What started as an email, turned into 50 bbls of beer. 

On April 14th, I got an email titled Saucerful of Secrects from Matt Brynidlson, simply saying, “I want to brew this with you some day… on the 50bbl system.”    After my initial excitement wore off, I started to think, how am I going to scale up this recipe to brew 1575 gallons of this wild brew on a production system of this magnitude?   That’s more beer than I’ve brewed in 14 years of homebrewing combined!  So I just started taking it step by step, multiplying out malt, yeast, sugar and hops.  After asking Matt the personal brewers question, "what is your
mash efficiency" I worked up a grain bill, limited to only one condition, a maximum 4300 pounds of grain. 

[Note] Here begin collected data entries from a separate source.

/-! ## What an element moves, and its bounds (R225, Table 8.9) -/

/-- An element: hall address, scratchpad address, length, and the first address outside its bounds with its side, if any. -/
structure Move where
  hall : U64
  sp : Nat
  len : Nat
  fault : Option U64

/-- How many bytes from a hall address on may move: as far as its unit reaches, a space that exists, an enabled array, or a module and
a window of the image (R225, R313). -/
def hallReach (s : State) (a : U64) : Nat :=
  let m := haModule a
  let sp := haSpace a
  let off := haOff a
  if m = s.module then
    (if placeOf s sp off = .none then 0 else spaceEnd sp off - off)
  else if bit (tget 0 s.fab.route m.toNat) 31 ∧ offsetFits sp off 1 then
    s.fab.remoteWins.foldl (fun n w =>
      if winCovers w m sp off 1 then max n (min (spaceEnd sp off) (bits w.base 47 0 + w.size.toNat) - off) else n) 0
  else 0

/-- The first hall address of a range, if any, that lies at or after the span's end or outside what may move (R226). -/
def firstOutside (s : State) (base : U64) (off n span : Nat) : Option U64 :=
  let a := base + BitVec.ofNat 64 off
  let ok := min (hallReach s a) (span - off)
  if n ≤ ok then none else some (a + BitVec.ofNat 64 ok)

/-- The move of position p under its round's bases (R205, R206, R225). -/
def moveOf (s : State) (d : BitVec 512) (st : Stream) (b : RoundBase) (p : Nat) : Move :=
  if sdStrided d then
    let off := sweepOff d (p % (max 1 (sdElems d)))
    let a := BitVec.ofInt 64 (b.hall.toNat + off)
    { hall := a, sp := 0, len := sdRun d
      fault := if off < 0 ∨ haModule a ≠ s.module ∨ ¬ (haSpace a = 0 ∨ haSpace a = 4) then some a
        else firstOutside s b.hall off.toNat (sdRun d) (sdHallSpan d) }
  else
    let e := blockAt s d st p
    let a := b.hall + BitVec.ofNat 64 e.hallOff
    let sp := b.sp + e.spOff
    { hall := a, sp := sp, len := e.len
      fault := if ¬ e.ok then some a
        else match firstOutside s b.hall e.hallOff e.len (sdHallSpan d) with
          | some x => some x
          | none => if e.spOff + e.len ≤ sdSpSpan d ∧ sp + e.len ≤ spadBytes then none
            else some (BitVec.ofNat 64 ((max sp (min (b.sp + sdSpSpan d) spadBytes)) % 2 ^ 25)) }

/-- Source code of a bound fault (R226). -/
def faultSource (d : BitVec 512) : Nat :=
  match sdKind d with
  | 1 => 0
  | 2 => 1
  | 3 => 2
  | _ => 3

/-- BOUND_FAULT of a stream element (R226): the halt names the engine and the command that staged the round. -/
def streamFault (c : Fin 32) (desc : BitVec 11) (d : BitVec 512) (b : RoundBase) (p : Nat) (x : U64) (s : State) : State :=
  let s := s.updCore c fun k => k.updStream desc fun st => { st with faulted := true }
  raiseHalt ⟨hcBound, some c, BitVec.ofNat 8 (4 + desc.toNat / 512), some b.cmd,
    BitVec.ofNat 64 (p % 2 ^ 32 + 2 ^ 32 * desc.toNat + 2 ^ 44 * faultSource d), x⟩ s

/-! ## Fill accesses -/

/-- STREAM_ENG_LANDED counts a line of a load element once, with the piece that holds its last byte (log entry 46). -/
def lineLanded (f : FillAcc) (s : State) : State :=
  match f.tag with
  | .loadPiece c desc pos _ =>
    let last := f.addr + f.size
    let whole := last % 256 = 0 ∨ (((s.core c).stream desc).elems.any fun e => e.pos == pos && e.sp + e.len == last)
    s.updCore c fun k => k.updEng (engOf (desc.toNat / 512)) fun e => { e with landed := e.landed + if whole then 1 else 0 }
  | _ => s

/-- Passes the value of a word that an operation has left on to the next operation that waits for it (R229). -/
def passValue (a : Nat) (v : U64) : List FillAcc → List FillAcc
  | [] => []
  | f :: t =>
    match f.op with
    | .bell r none => if f.addr = a then { f with op := .bell r (some v) } :: t else f :: passValue a v t
    | _ => f :: passValue a v t

/-- A bell operation takes its turn at the bank: its first access reads the word, its second one writes it. One that only reads is done with
the first, and one to which the word's value has been passed needs no read. A word of which a read still returns the old content (R93) is read
again for an operation that writes it. -/
def bellTurn (c : Fin 32) (f : FillAcc) (r : BellReq) (old : Option U64) (s : State) : State :=
  let v := old.getD (BitVec.ofNat 64 (ofBytes (s.fillBytes (s.core c) f.addr 8)))
  if s.bellTaken r ∧ (old.isSome ∨ r.reads) then s
  else if r.reads then
    bellApplied r v (s.updCore c fun k => { k with fills := passValue f.addr v (k.fills.erase f) })
  else if old.isNone then
    if (s.staleLines (s.core c)).any fun x => x.1 == f.addr / 256 then s
    else s.updCore c fun k => { k with fills := k.fills.map fun g => if g = f then { f with op := .bell r (some v) } else g }
  else
    let new := bellNew r.op v r.operand
    bellApplied r v (s.updCore c fun k =>
      { k with fills := passValue f.addr new (k.fills.erase f) }.fillWrite f.addr (toBytes 8 new.toNat))

/-- FILL_ACCESS (R200, R201): the waiting fill of a bank that no scheduled access uses takes place, unless its port or its bank has made a fill
access in this cycle. -/
def execFillAccess (core : Fin 32) (bank : BitVec 5) (s : State) : Host.Outcome State Fault Refusal :=
  .next <|
    let k := s.core core
    let t := (s.time.hallTime, s.seq.cycle)
    if s.running ∧ bit k.busyBanks bank.toNat then s
    else
      match nextFill k.fills bank.toNat with
      | some f =>
        if (k.filled t).1.contains f.port ∨ (k.filled t).2.contains bank.toNat then s
        else
          let s := s.updCore core fun k => k.noteFill t f.port bank.toNat
          (match f.op with
           | .write d =>
             accepted f.tag d.length (lineLanded f (s.updCore core fun k => { k with fills := k.fills.erase f }.fillWrite f.addr d))
           | .read n => deliver f.tag (s.fillBytes k f.addr n) (s.updCore core fun k => { k with fills := k.fills.erase f })
           | .bell r old => bellTurn core f r old s)
      | none => s

/-! ## Lead sides (R208) -/

/-- Loads, direct feed and mask-in fetch; a position is startable under R208. -/
def fetches (d : BitVec 512) : Bool := sdKind d == 1 || sdKind d == 3 || sdKind d == 4

def startableFetch (d : BitVec 512) (st : Stream) : Bool :=
  st.armed && !st.stopping && !st.faulted && decide (st.lead < st.freed + sdDepth d) && (roundOf st d st.lead).isSome &&
    (sdPersist d || decide (st.lead < sdElems d))

/-- The lead side reads the block list ahead: for a load the entries of the positions that its depth lets it start, for a store those of the
next `sdDepth` hand-overs (R205, log entry 46). -/
def listDue (d : BitVec 512) (st : Stream) : Bool :=
  (sdKind d == 1 || sdKind d == 2) && st.armed && !st.stopping && !st.faulted &&
    decide (st.asked < (if sdKind d = 1 then st.freed else st.handed) + sdDepth d) && (roundOf st d st.asked).isSome &&
    (sdPersist d || decide (st.asked < sdElems d))

/-- The lead side has the block entry of position p; a sweep needs none. -/
def haveEntry (d : BitVec 512) (st : Stream) (p : Nat) : Bool := sdStrided d || st.list.any fun e => e.1 == p

/-- A write-out that waits: the oldest unstarted element; a store to this die must be at the front of the ordered path. Positions that were
handed over before a STREAM_STOP are still written out: DESIGN CHOICE, as R218 stops the start of further positions and R216 keeps the leg
open for handed ones (log entry 46). -/
def waitingOut (k : Core) (desc : BitVec 11) (d : BitVec 512) (st : Stream) : Option Elem :=
  match st.elems.find? fun e => !e.started with
  | some e =>
    if sdKind d = 5 then some e
    else if sdKind d = 2 then
      (match k.path with | .store x p :: _ => if x = desc ∧ p = e.pos then some e else none | _ => none)
    else none
  | none => none

/-- In-flight elements of an engine's lead side: its fetches. R208 does not say whether write-outs count among the 8: DESIGN CHOICE, they do not
(log entry 46). -/
def inFlightOf (k : Core) (e : Fin 4) : Nat :=
  (k.streams.filter fun p => p.1 / 512 == e.val && fetches (tget 0 k.descs p.1)).foldl
    (fun n p => n + (p.2.elems.filter fun x => decide (0 < x.need)).length) 0

/-- The lowest-numbered descriptor of an engine that has something to start (R208). One whose next block entry has not come yet is passed over:
DESIGN CHOICE (log entry 46). -/
def leadPick (k : Core) (e : Fin 4) : Option (BitVec 11) :=
  (k.streams.find? fun p =>
    let d := tget 0 k.descs p.1
    p.1 / 512 == e.val && (listDue d p.2 ||
      (fetches d && startableFetch d p.2 && haveEntry d p.2 p.2.lead && decide (inFlightOf k e < 8)) ||
      (waitingOut k (BitVec.ofNat 11 p.1) d p.2).isSome)).map fun p => BitVec.ofNat 11 p.1

/-- A read request's payload: return hall address, LEN, response queue (R309). -/
def readPayload (s : State) (c : Fin 32) (sp len q : Nat) : List Byte :=
  toBytes 8 (s.module.toNat * 2 ^ 52 + 2 ^ 48 + c.val * 2 ^ 40 + sp) ++ toBytes 4 len ++ toBytes 2 q ++ [0, 0]

/-- Starts the fetch of one element. -/
def startFetch (c : Fin 32) (desc : BitVec 11) (d : BitVec 512) (p : Nat) (m : Move) (s : State) : State :=
  let remote := haModule m.hall != s.module
  let s := s.updCore c fun k => k.updStream desc fun st =>
    { st with
      lead := st.lead + 1
      elems := st.elems ++ [{ pos := p, need := m.len, hall := m.hall, sp := m.sp, len := m.len, remote := remote }] }
  if remote then
    let dm := haModule m.hall
    let key := (remoteKey s dm (haSpace m.hall) (haOff m.hall) m.len).getD 0
    enqueueFlit (pathQueueOf s c dm) none (c1flit s (BitVec.ofNat 5 c.val) dm (haSpace m.hall) (haOff m.hall) 2 true key
      (readPayload s c m.sp m.len (responseQueueOf s c dm))) s
  else if haSpace m.hall = 0 ∨ haSpace m.hall = 4 then
    stackAsk c.val (haSpace m.hall) (haOff m.hall) m.len none rqStream
      (fun o => if sdKind d = 1 then .loadPiece c desc p (m.sp + o) else .bufPiece c desc p o) s
  else
    rangeRead 14 rqStream c.val (haSpace m.hall) (haOff m.hall) m.len (fun o => .loadPiece c desc p (m.sp + o)) s

/-- Starts the write-out of one element to this module (R212). -/
def startOut (c : Fin 32) (desc : BitVec 11) (e : Elem) (m : Move) (s : State) : State :=
  let s := s.updCore c fun k => k.updStream desc fun st =>
    { updElem e.pos (fun e => { e with started := true, need := m.len, hall := m.hall }) st with lead := st.lead + 1 }
  rangeWrite 14 rqStream c.val (haSpace m.hall) (haOff m.hall) (mreads e.buf 0 m.len) (.storePiece c desc e.pos) s

/-- Asks for the next entry of a stream's block list (R205). -/
def askEntry (c : Fin 32) (desc : BitVec 11) (d : BitVec 512) (st : Stream) (s : State) : State :=
  stackAsk c.val 0 (listAddr d st.asked) 16 none rqStream (fun _ => .listEntry c desc st.arms st.asked)
    (s.updCore c fun k => k.updStream desc fun st => { st with asked := st.asked + 1 })

/-- LEAD_START (R205, R208, R225, R226, R381): the lead side of an engine reads the next entry of a block list, starts its next position, or
raises the bound fault. -/
def execLeadStart (core : Fin 32) (engine : Fin 4) (s : State) : Host.Outcome State Fault Refusal :=
  .next <|
    let k := s.core core
    if s.seq.state = .halted ∨ s.seq.state = .empty then s
    else
      match leadPick k engine with
      | some desc =>
        let d := tget 0 k.descs desc.toNat
        let st := k.stream desc
        if listDue d st then askEntry core desc d st s
        else if fetches d then
          match roundOf st d st.lead with
          | some b =>
            let m := moveOf s d st b st.lead
            match m.fault with
            | some x => streamFault core desc d b st.lead x s
            | none => startFetch core desc d st.lead m s
          | none => s
        else
          match waitingOut k desc d st with
          | some e =>
            (match roundOf st d e.pos with
             | some b =>
               let m : Move := if sdStrided d then moveOf s d st b e.pos else ⟨e.hall, e.sp, e.len, none⟩
               (match m.fault with
                | some x => streamFault core desc d b e.pos x s
                | none => startOut core desc e m s)
             | none => s)
          | none => s
      | none => s

/-- LOAD_ELEMENT_COMPLETE (R212): the oldest element whose bytes are all in place; a mask-in block stays in the buffer. -/
def execLoadElementComplete (core : Fin 32) (desc : BitVec 11) (s : State) : Host.Outcome State Fault Refusal :=
  .next <|
    let k := s.core core
    let d := tget 0 k.descs desc.toNat
    if sdKind d = 1 ∨ sdKind d = 4 then
      match (k.stream desc).elems.find? fun e => e.need == 0 && !e.done with
      | some e =>
        let s := s.updCore core fun k => k.updStream desc fun st =>
          if sdKind d = 1 then { st with elems := st.elems.erase e }
          else { st with elems := st.elems.map fun x => if x = e then { e with done := true } else x }
        ackAdd (BitVec.ofNat 5 core.val) (sdAck d) s
      | none => s
    else s

/-- The oldest store element whose bytes are all at their destination leaves the stream: FREED counts it, ACK_COUNTER may gain 1
(R212). -/
def storeComplete (core : Fin 32) (desc : BitVec 11) (s : State) : State :=
  let k := s.core core
  let d := tget 0 k.descs desc.toNat
  if sdKind d = 2 ∨ sdKind d = 5 then
    match (k.stream desc).elems.find? fun e => e.started && e.need == 0 with
    | some e =>
      let s := s.updCore core fun k =>
        let k := k.updStream desc fun st => { st with elems := st.elems.erase e, freed := st.freed + 1 }
        match k.path with
        | .store x p :: t => if x = desc ∧ p = e.pos then { k with path := t } else k
        | _ => k
      ackAdd (BitVec.ofNat 5 core.val) (sdAck d) s
    | none => s
  else s

/-- The bytes that a completed element wrote to this module's stack memory (R341). -/
def noteElem (s0 : State) (core : Fin 32) (desc : BitVec 11) (s : State) : State :=
  match ((s0.core core).stream desc).elems.find? fun e => e.started && e.need == 0 with
  | some e =>
    if haModule e.hall = s.module then harborHall (haSpace e.hall) (haOff e.hall) e.len s else s
  | none => s

/-- STORE_ELEMENT_COMPLETE (R212, R341). -/
def execStoreElementComplete (core : Fin 32) (desc : BitVec 11) (s : State) : Host.Outcome State Fault Refusal :=
  .next <|
    let k := (s.core core).descs
    if sdKind (tget 0 k desc.toNat) = 2 ∨ sdKind (tget 0 k desc.toNat) = 5 then noteElem s core desc (storeComplete core desc s) else s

Please, turn on your stereo, load up “A Saucerful of Secrets”, pour yourself a brew and enjoy this photo essay from the brew day, October 30th, 2007.
Brewing Saucerful of Secrets with Matt Brynildson
Learning that all of the water at Firestone Walker is all RO (Reverse Osmosis), we could build the water after any beer I wanted.  So, I flipped through the pages of “Brew Like a Monk,” and picked the Trappist water from Rochefort, to support the heavy malt bill, building the foundation of the beer. 

Matt discussed the brew day with Brian, as Saucerful of Secrets was one of five 50 barrel batches to be brewed that day.  We turned the stereo up, pumping Floyd throughout the brewhouse.
With temperature rests of 148, 154 and 165 degrees, we test the mash to see if the starches have converted to sugars. 

Matt reaches for iodine to check for the sugar conversion, just like I do with all my homebrew batches.  He takes a white plate and a few drops of iodine to check for a presence of starch. We have full conversion!  The mash is GOOD! 

I took a minute to reflect as I was standing in this state of the art brewhouse full of bling, surrounded by more stainless than I have ever been.  It was quietly amuzing to see such an operation use the same basic process for checking for starch as the homebrewer.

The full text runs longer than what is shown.